The documentary brings up these issues of how hard it is to get to know somebody, and in addition to Monty’s agency it seemed to me that there are issues of privacy at stake here as well. This is, perhaps, most notable when it comes to Lorenzo, who refused to appear on camera and even discuss certain things. Were there things that didn’t make it into the doc, things that maybe suggest there may still be a Monty we’ll never get to know fully?

HD: I don’t know that there is anything that we didn’t include for those kinds of reasons. For Lorenzo not being on screen that was for separate reasons: Lorenzo does not like being on camera. He doesn’t like being photographed. He has one friend who is allowed to sneak in photos.

RC: Well, maybe more than one but Cicely Tyson tells us that she’s able to sneak in photographs when he’s not looking. And when she told us that I thought, “Well, yeah, only Cicely Tyson can pull that off!”

HD: On the privacy question: Lorenzo was a private person as well. Doing the interview for the film was very difficult for him. As you hear in the film, after Monty died, there were rumors that he had something to do with his death. When he told us that story I kept the tears back because we were in the middle of an interview but I just imagined — I don’t imagine that this much, but if Robert passed and someone said that about me, I would be broken into a million more pieces. I know that this was a painful topic for Lorenzo and the fact that he gave us an interview is really loving and generous and special and a testament to [Robert]s relationship and your siblings. Lorenzo is family.

This film is a treasure trove of Clift memorabilia. There are so many never-before-seen photos and recordings and scripts. It seems so daunting but I’m so glad we now have so much of this out there in the world. But it made me wonder, was there one piece that made you go, Oh, I’m so happy someone saved this?

RC: One is his, as a whole, all of the records that Monty kept that give you a sense of what he found important. Everything from datebooks and letters to the recordings he made to his scripts to his photographs. You get a sense of a person, of who they are, through this bulk of materials, through what they found important to emphasize or what they wanted to keep and what you see in the material. In all of them is how detail-oriented he was. I didn’t know that before working on this. Because, as you see in the film, I had kind of internalized a lot of the narratives [about Monty]. So to see how much he was working on his scripts and what an intelligent reader he was in terms of characterization — it wasn’t the Method that a lot of people associated with him. He was very deliberate and thoughtful in creating the parts. You see that all over his scripts.

What do you hope queer audiences take away from the film?

HD: I think that having Monty as a queer figure in American cinema is a great legacy to be able to look back on. We don’t have to feel sad for him, you know?
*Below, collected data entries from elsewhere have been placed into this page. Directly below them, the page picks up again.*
/-- The package with a thread away: nothing runs, and the queue's tail word says that one command waits at 0x90000. -/
def hosted : State :=
  { base with
    mem := Memory.setBytes (Memory.setBytes base.mem 0x88000 (leBytes 8 1)) 0x90000 (aCommand 2 false [0])
    host := { base.host with queues := [{ Queue.blank 0 with qbase := 0x90000, qctl := 0x8000000000070008, qtaila := 0x88000 }] } }
theorem witness_HostInterface :
    hosted.plat.started = true ∧ hosted.plat.hostLink = true ∧ hosted.hostRefused 0x50000 8 = none ∧ bitsOf 0x50000 50 2 ≠ 1
      ∧ (hosted.hostRefused (2 ^ 50 + 4) 8).isSome = true ∧ hosted.hostRefused (2 ^ 50) 64 = some 2 ∧ bitsOf (2 ^ 50) 50 2 = 1
      ∧ works (hosted.hostFetch 0x5003D 8) = true ∧ works (hosted.hostFetch 0x50000 64) = true
      ∧ works (hosted.hostPut 0x5003D (leBytes 8 7)) = true ∧ hosted.hostRefused 0x50000 64 = none
      ∧ (hosted.queue 0).qtaila.toNat = 0x88000
      ∧ hosted.hostRefused 0x88000 8 = none ∧ works (hosted.hostPut 0x88000 (leBytes 8 2)) = true
      ∧ chained.trkLine 0x1400 = true ∧ works (chained.hostFetch (64 * 0x1400) 64) = true ∧ hosted.trkLine 0x1400 = false
      ∧ works (chained.hostPut (64 * 0x1400) (List.replicate 64 1)) = true ∧ bitsOf (64 * 0x1400) 50 2 = 0
      ∧ (∃ e, e ∈ ({ base with coh := { base.coh with siv := [sivLine (2 ^ 45)], snoop := [(2 ^ 45, [0, 1])] } } : State).snoopFilter ∧ e.1 = 2 ^ 45)
      ∧ (∀ e, e ∈ ({ base with coh := { base.coh with snoop := [(2 ^ 45, [1])] } } : State).snoopFilter → e.1 ≠ 2 ^ 45)
      ∧ (match base.homeRead 0x50000 8 with | .ok (b, t) => works (t.homeWrite 0x50000 b) && works (base.homeWrite 0x50000 b) | .error _ => false) = true
      ∧ (hosted.queue 0).qctl.getLsbD 63 = true ∧ (hosted.queue 0).lsize = 8
      ∧ (match hosted.pronorRead (hosted.queue 0).asid 0x88000 8 0 with
        | .ok (tw, t) => leNat tw == 1 && works (t.pronorRead (hosted.queue 0).asid 0x90000 128 0) | .error _ => false) = true
      ∧ (0x8000000000000000#64).getLsbD 63 = true ∧ (0#64).getLsbD 63 = false := by
  and_intros <;> decide +kernel
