-- ==== Sys2Proof/Syntax.lean ====
section
/-! DEFINITION. The instructions, one constructor for each of the 24 rows of spec/opcode_table.json (spec R65), with the
fields each uses (R64). A field an instruction ignores (R59, R60) has no place in the syntax. -/

namespace Sys2Proof

/-- The eight register numbers (R10). `r4` is `RAMADDR`, `r5` `RAMDATA`, `r7` the program counter (R12, R13, R15). -/
inductive Reg | r0 | r1 | r2 | r3 | r4 | r5 | r6 | r7
deriving DecidableEq, Repr

/-- The three fields of an instruction that can name a register: bytes `B1`, `B2`, `B3` (R57). -/
inductive RegField | op1 | op2 | dest
deriving DecidableEq, Repr

/-- Operand 1 or 2: an immediate when its flag is set, else a register (R53, R56). -/
inductive Operand
  | imm (v : Byte)
  | reg (r : Reg)
deriving DecidableEq, Repr

/-- Where a jump takes its target from, the three readings of R101: the register DEST names, the DEST byte itself, or
(for `JMP` only) operand 1. `JUMP_TARGET` decides which one the decoder builds. -/
inductive Target
  | reg (r : Reg)
  | literal (slot : Byte)
  | op1 (o : Operand)
deriving DecidableEq, Repr

/-- The 24 instructions (R65). -/
inductive Instr
  -- ALU class (R81 to R88)
  | and (a b : Operand) (d : Reg)
  | ror (a b : Operand) (d : Reg)
  | add (a b : Operand) (d : Reg)
  | xor (a b : Operand) (d : Reg)
  | or (a b : Operand) (d : Reg)
  | rol (a b : Operand) (d : Reg)
  | sub (a b : Operand) (d : Reg)
  | not (a : Operand) (d : Reg)
  -- COND class (R102 to R109)
  | jmp (t : Target)
  | jne (a b : Operand) (t : Target)
  | jge (a b : Operand) (t : Target)
  | jgt (a b : Operand) (t : Target)
  | nop
  | jeq (a b : Operand) (t : Target)
  | jlt (a b : Operand) (t : Target)
  | jle (a b : Operand) (t : Target)
  -- IO class (R120 to R130)
  | mov (a : Operand) (d : Reg)
  | swap (a d : Reg)
  | push (a : Operand)
  | pop (d : Reg)
  | wrt (a b : Operand)
  | call (a : Operand)
  | jre
  | hcf
deriving DecidableEq, Repr

end Sys2Proof
end

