/-- 70_reset_and_hazards.md section 3, R173 (decisions D19, D24): from every state a run ends in exactly one of three ways, halted,
faulted or never, and a faulted run has one fault. A halted machine's step answers the same state here, which is the model's
choice, log 8, so that a halted run goes on in no other way. -/
def Obligations.RunEndsInExactlyOneWay : Prop :=
  ∀ s : State,
    (EndsHalted s ∨ (∃ f, EndsFaulted s f) ∨ NeverEnds s) ∧
    ¬(EndsHalted s ∧ ∃ f, EndsFaulted s f) ∧ ¬(EndsHalted s ∧ NeverEnds s) ∧ ¬((∃ f, EndsFaulted s f) ∧ NeverEnds s) ∧
    ∀ f g, EndsFaulted s f → EndsFaulted s g → f = g
end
He was a human being who had the full range of human experience. Some sadness. But also some joy. The joy got left out and it was really important to look back and see that people lived and they had joy and they made their work and they were important. I want that for people when they see Monty.
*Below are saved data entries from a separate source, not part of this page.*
/-- A decoded comparing jump is made of its two decoded operands and its decoded target (R64). -/
theorem decodeOpOpTarget_ok {c : Config} {w : InstrBytes} {mk : Operand → Operand → Target → Instr} {i : Instr}
    (h : decodeOpOpTarget c w mk = .ok i) :
    ∃ a b x, decodeOp1 c w = .ok a ∧ decodeOp2 c w = .ok b ∧ decodeTarget c w = .ok x ∧ i = mk a b x := by
  obtain ⟨a, ha, h⟩ := decoded_of_bind_ok h
  obtain ⟨b, hb, h⟩ := decoded_of_bind_ok h
  obtain ⟨x, hx, h⟩ := decoded_of_bind_ok h
  exact ⟨a, b, x, ha, hb, hx, (Except.ok.inj h).symm⟩

/-- What decodes from a word of class `01` is what its row gives (R54, R65). -/
theorem decodeCond_of_decode {c : Config} {w : InstrBytes} {i : Instr} (h : decode c w = .ok i)
    (hclass : classOf w.b0 = 1) : decodeCond c w = .ok i := by
  unfold decode at h
  split at h
  · cases h
  · simpa [hclass] using h

/-- The eight rows of class `01`: `JMP`, `NOP` and the comparing jumps (R65, R110). -/
theorem decodeCond_cases (c : Config) (w : InstrBytes) :
    ((subOf w.b0).toNat = 0 ∧ decodeCond c w = (decodeJmpTarget c w).map .jmp) ∨
    ((subOf w.b0).toNat = 4 ∧ decodeCond c w = .ok .nop) ∨
    ∃ mk, ComparingJump mk (subOf w.b0).toNat ∧ decodeCond c w = decodeOpOpTarget c w mk := by
  have hlt : (subOf w.b0).toNat < 8 := (subOf w.b0).isLt
  interval_cases h : (subOf w.b0).toNat
  · exact .inl ⟨rfl, by simp only [decodeCond, h]⟩
  · exact .inr (.inr ⟨_, comparingJump_jne, comparingJump_jne.row c w h⟩)
  · exact .inr (.inr ⟨_, comparingJump_jge, comparingJump_jge.row c w h⟩)
  · exact .inr (.inr ⟨_, comparingJump_jgt, comparingJump_jgt.row c w h⟩)
  · exact .inr (.inl ⟨rfl, by simp only [decodeCond, h]⟩)
  · exact .inr (.inr ⟨_, comparingJump_jeq, comparingJump_jeq.row c w h⟩)
  · exact .inr (.inr ⟨_, comparingJump_jlt, comparingJump_jlt.row c w h⟩)
  · exact .inr (.inr ⟨_, comparingJump_jle, comparingJump_jle.row c w h⟩)

/-- The instruction number is `class ‖ sub` (R51). -/
theorem row_eq_class_sub (b0 : Byte) : row b0 = 8 * (classOf b0).toNat + (subOf b0).toNat := by
  simp only [row, classOf, subOf, BitVec.extractLsb'_toNat, Nat.shiftRight_eq_div_pow]
  omega

/-- With its register allowed, `JMP` goes to its target, whatever the slot (R102). -/
theorem execJmp_eq {s : State} {x : Target} (hx : x.wfJmp s.cfg = true) : execJmp x s = .next (s.setPc (s.target x)) := by
  have passes : s.guard (targetRegs x) (s.jumpIf true (s.target x)) = s.jumpIf true (s.target x) := by
    cases x with
    | reg r => exact s.guard_operandRegs .dest (o := .reg r) (Bool.and_elim_left hx) _
    | literal n => rfl
    | op1 o => exact s.guard_operandRegs .op1 (Bool.and_elim_left hx) _
  exact passes.trans (s.jumpIf_eq true _ (.inl rfl))

/-- In the state `s` the instruction `i` of the `COND` word `w` jumps exactly on the condition R110 gives the word's subtype, of
the values of the operands its row uses. -/
def JumpsByRule (s : State) (w : InstrBytes) (i : Instr) : Prop :=
  ∃ v u x : Byte,
    (usesOp1 (row w.b0) = true → ∃ o, decodeOp1 s.cfg w = .ok o ∧ v = s.value o) ∧
    (usesOp2 (row w.b0) = true → ∃ o, decodeOp2 s.cfg w = .ok o ∧ u = s.value o) ∧
    (i = .nop ∨ ∃ tgt, condition s i = some (negationRule (subOf w.b0).toNat v.toNat u.toNat, tgt) ∧ x = s.target tgt) ∧
    exec i s = .next (s.setPc (if negationRule (subOf w.b0).toNat v.toNat u.toNat then x else s.pc + 1))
RC: That’s number one: to be able to approach him and his work in a different way. But there is this sense, when it comes to queer audiences, that Monty would maybe barely be remembered right now—

HD: Without this whole community of people!
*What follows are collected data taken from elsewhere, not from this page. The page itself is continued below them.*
/-- The long instruction in progress, if any, is left: executed again, it is fetched again (70_reset_and_hazards.md R556). A
breakpoint it has met stays in `breakSeen` (DESIGN CHOICE where the console leaves it, log 23). -/
def State.released (s : State) : State := { s with held := [], heldOperands := none }

/-- `ExchangePartial(a)` (R455): C, K, P, S against the four words at `a`. The addresses a + 1 to a + 3 are taken modulo 2^16
(DESIGN CHOICE, log 12). The context taken starts with a fetch. -/
def exchangePartial (a : Word) (s : State) : Res Unit :=
  (physRead a s).bind fun c s =>
  (physRead (a + 1#16) s).bind fun k s =>
  (physRead (a + 2#16) s).bind fun p s =>
  (physRead (a + 3#16) s).bind fun w s =>
  (physWrite a s.r.C s).bind fun _ s =>
  (physWrite (a + 1#16) s.r.K s).bind fun _ s =>
  (physWrite (a + 2#16) s.P s).bind fun _ s =>
  (physWrite (a + 3#16) s.st.sWord s).bind fun _ s =>
  .ok () { s.released with r := { s.r with C := c, K := k }, P := p, st := s.st.loadS w }

/-- `Launch(j)` (R456): HV[j] <- 1, then the exchange with PSTH(j). A context with MS = 0 is outside the model (U20), save on
a 04/05, where MS has no effect (D7). -/
def launch (j : Nat) (s : State) : Res Unit :=
  (psth j { s with HV := setBit s.HV j true }).bind fun a s =>
  (exchangePartial a s).bind fun _ s =>
  if s.st.MS || s.cfg.is0405 then .ok () s else .refuse .immediateTaskNotMaster

/-- The machine stops until a console initialisation (R470). -/
def State.alarmHalt (s : State) : State :=
  { s with st := { s.st with STOP := true }, stopDelay := 0, alarmStop := true }

/-- Writes the alarm number in the right byte of the S word of PSTH(0) (R465), an address taken modulo 2^16 (log 12). -/
def writeAlarmNumber (n : Alarm) (s : State) : Res Unit :=
  (psth 0 s).bind fun a s =>
  (physRead (a + 3#16) s).bind fun w s =>
  physWrite (a + 3#16) (ofBytes (hi w) n.number) s

/-- An alarm met while the alarm task is being entered is an alarm in the alarm task (R465, R470). -/
def Res.alarmsHalt (m : Res Unit) : Res Unit :=
  match m with
  | .ok a s => .ok a s
  | .alarm _ s => .ok () s.alarmHalt
  | .refuse r => .refuse r
  | .stuck r => .stuck r

/-- `raise Alarm(n)` (R465): the one place where an alarm is taken. In the power-fail task the machine stops and the
automatic restart is inhibited; in the alarm task alarms 6 and 8 are ignored and the others stop the machine; else task 0
is launched and finds the number in the S word of its entry. A breakpoint met by an instruction that the alarm cuts is
forgotten (DESIGN CHOICE, log 15). -/
def raiseAlarm (n : Alarm) (s : State) : Res Unit :=
  if s.powerFailActive then .ok () { s.alarmHalt with autoRestartInhibited := true }
  else if s.inAlarmTask then
    if n = .wakeUp || n = .breakpoint then .ok () s else .ok () s.alarmHalt
  else ((launch 0 { s with breakSeen := false }).bind fun _ s => writeAlarmNumber n s).alarmsHalt

/-- The end of an immediate task i (45_system.md R302): HV[i] <- 0, then C, K, P, S are exchanged back with PSTH(i). -/
def leaveImmediate (i : Nat) (s : State) : Res Unit :=
  (psth i { s with HV := setBit s.HV i false }).bind exchangePartial

/-- `PowerFailSequence()` (R475). A context at word '6 with MS = 0 runs as it is given: U20 speaks of the entries of the PSTH
only (DESIGN CHOICE, log 35). -/
def powerFailSequence (s : State) : Res Unit :=
  (physRead 0x0006#16
    { s with powerFailPending := false, powerFailActive := true
             st := { s.st with IOM := true, IPM := s.cfg.hasIpm, LCM := true } }).bind exchangePartial

/-! Election of immediate tasks (60_exceptions.md R452, R453). -/

/-- What the processor would start now. -/
inductive Election where
  | idle
  | powerFail
  | ipi
  | level (j : Nat)
deriving DecidableEq, Repr

/-- A coupler asks for its level: a normal request not routed to a channel, or an exception request (61_io_debug.md R514). -/
def Coupler.asks (d : Coupler) : Bool := (d.normalPending.isSome && !d.toChannel) || d.exceptionPending.isSome

/-- `Pending(l)` (R452). -/
def State.pending (s : State) (l : Nat) : Bool := s.couplers.any fun d => d.level.toNat = l && d.asks

/-- The levels 1 to 15, the most prioritary first. -/
def levels : List Nat := [1, 2, 3, 4, 5, 6, 7, 8, 9, 10, 11, 12, 13, 14, 15]

/-- The least pending level that IM does not mask. -/
def State.wantedLevel (s : State) : Option Nat := levels.find? fun l => s.pending l && !bit s.IM l

/-- `Stopped()` (R454). -/
def State.stopped (s : State) : Bool := s.alarmStop || (s.st.STOP && s.stopDelay = 0)

/-- The program interrupts that can be taken: IOM = 0, and the level above the task in progress (R453). -/
def State.electLevel (s : State) : Election :=
  if s.st.IOM then .idle
  else
    match s.wantedLevel with
    | some j => if j < leftmost s.HV then .level j else .idle
    | none => .idle

/-- `Electable()` (R453). -/
def State.electable (s : State) : Election :=
  if s.stopped || s.powerFailActive then .idle
  else if s.powerFailPending && !s.st.IOM then .powerFail
  else if s.ipiRequest && !s.ipm then .ipi
  else s.electLevel

/-! The scheduler (47_scheduler.md R370 to R372). -/

/-- `NS()` (R379). -/
def readNS (s : State) : Res Nat := (physRead 0x0000#16 s).bind fun w s => .ok (w.toNat % 128) s

/-- The word of a bit string that starts at address `q` and holds bit `n` (R379). -/
def stringWord (q : Word) (n : Nat) : Word := q + BitVec.ofNat 16 (n / 16)

/-- `QSet(q, n, b)` (R379). -/
def qSet (q : Word) (n : Nat) (b : Bool) (s : State) : Res Unit :=
  (physRead (stringWord q n) s).bind fun w s => physWrite (stringWord q n) (setBit w (n % 16) b) s

/-- `QGet(q, n)` (R379). -/
def qGet (q : Word) (n : Nat) (s : State) : Res Bool :=
  (physRead (stringWord q n) s).bind fun w s => .ok (bit w (n % 16)) s

/-- The least task of word `k` of the queues whose bits in ASTF and ESTF, `a` and `e`, are 1 (R371). -/
def firstArmed (k : Nat) (a e : Word) : Option Nat := if a &&& e = 0#16 then none else some (16 * k + leftmost (a &&& e))

/-- The least n armed and unmasked (R371), from word `k` of the queues on, `left` words being left to look at and `found` the
task already found. The whole of ASTF and ESTF is scanned (D34); that word k of ASTF is read before word k of ESTF, k rising,
is the model's order (DESIGN CHOICE, log 44). -/
def electDeferred : Nat → Nat → Option Nat → State → Res Nat
  | 0, _, none, _ => .stuck .noElectableTask
  | 0, _, some n, s => .ok n s
  | left + 1, k, found, s =>
    (physRead (0x0020#16 + BitVec.ofNat 16 k) s).bind fun a s =>
    (physRead (0x0028#16 + BitVec.ofNat 16 k) s).bind fun e s =>
    electDeferred left (k + 1) (found.or (firstArmed k a e)) s

/-- `PSTSaddr(n)` (R370). -/
def pstsAddr (n : Nat) (s : State) : Res Word :=
  (physRead 0x0003#16 s).bind fun t s => physRead (t + BitVec.ofNat 16 n) s

/-- The first ten words of the full context, in order (R370). -/
def State.contextWords (s : State) : List Word :=
  [s.r.A, s.r.B, s.r.X, s.r.Y, s.r.C, s.r.L, s.r.W, s.r.K, s.P, s.st.sWord, s.SLO, s.SLE]

/-- Stores words at consecutive addresses (modulo 2^16). -/
def writeWords : Word → List Word → State → Res Unit
  | _, [], s => .ok () s
  | a, v :: vs, s => (physWrite a v s).bind fun _ s => writeWords (a + 1#16) vs s

/-- Loads the full context at address `b` (R372), in the order of the words. SLE takes the whole word: R69 and D10 keep it as
written, where R372 writes bits 4 to 15 (log 14). Without DRPS the last two words are read and ignored. -/
def loadContext (b : Word) (s : State) : Res Unit :=
  (physRead b s).bind fun v s => let s := s.setReg .a v
  (physRead (b + 1#16) s).bind fun v s => let s := s.setReg .b v
  (physRead (b + 2#16) s).bind fun v s => let s := s.setReg .x v
  (physRead (b + 3#16) s).bind fun v s => let s := s.setReg .y v
  (physRead (b + 4#16) s).bind fun v s => let s := s.setReg .c v
  (physRead (b + 5#16) s).bind fun v s => let s := s.setReg .l v
  (physRead (b + 6#16) s).bind fun v s => let s := s.setReg .w v
  (physRead (b + 7#16) s).bind fun v s => let s := s.setReg .k v
  (physRead (b + 8#16) s).bind fun v s => let s := { s with P := v }
  (physRead (b + 9#16) s).bind fun v s => let s := { s with st := s.st.loadS v }
  (physRead (b + 10#16) s).bind fun v s => let s := if s.cfg.hasDrps then { s with SLO := v } else s
  (physRead (b + 11#16) s).bind fun v s =>
  .ok () (if s.cfg.hasDrps then { s with SLE := v } else s)

/-- `FullSwitch(from, to)` (R372). -/
def fullSwitch (old new : Nat) (s : State) : Res Unit :=
  (pstsAddr old s).bind fun a s =>
  (writeWords a s.contextWords s).bind fun _ s =>
  (pstsAddr new s).bind fun b s =>
  (loadContext b s).bind fun _ s =>
  physWrite 0x0000#16 (BitVec.ofNat 16 new) s

/-- The launch of the elected task n in place of ns (R371): task n when its RSTF bit is 1, else task 0, armed, with NL <- n. -/
def launchDeferred (ns n : Nat) (s : State) : Res Unit :=
  (qGet 0x0030#16 n s).bind fun ready s =>
  if ready then fullSwitch ns n s
  else
    (qSet 0x0020#16 0 true s).bind fun _ s =>
    (physWrite 0x0001#16 (BitVec.ofNat 16 n) s).bind fun _ s =>
    fullSwitch ns 0 s

/-- `Reschedule()` (R371). -/
def reschedule (s : State) : Res Unit :=
  (readNS s).bind fun ns s =>
  (electDeferred 8 0 none s).bind fun n s =>
  if n = ns then .ok () s else launchDeferred ns n s

/-- WSCHED holds a free value after any passage in the scheduler (R379, U14), where the word exists. That the write of the
processor meets neither alarm 0 nor a breakpoint, and leaves the word in good parity, is a DESIGN CHOICE (log 44). -/
def State.scribbleWsched (s : State) : State :=
  if s.cfg.exists 0x0000F#20 then s.fresh.2.store 0x0000F#20 s.fresh.1 else s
RC: The most intelligent readers, for me, have always been the people who identified themselves as queer, those who read the books about Monty and noticed that there were holes and things that seemed weird and stereotyped.

HD: It’s also a thank you for caring and reading deeply. I do hope that people can feel some of that coming from the film. This is a chance to celebrate Monty and if everyone had forgotten—

There would be nothing to celebrate!

Making Montgomery Clift plays tonight at NewFest in New York City.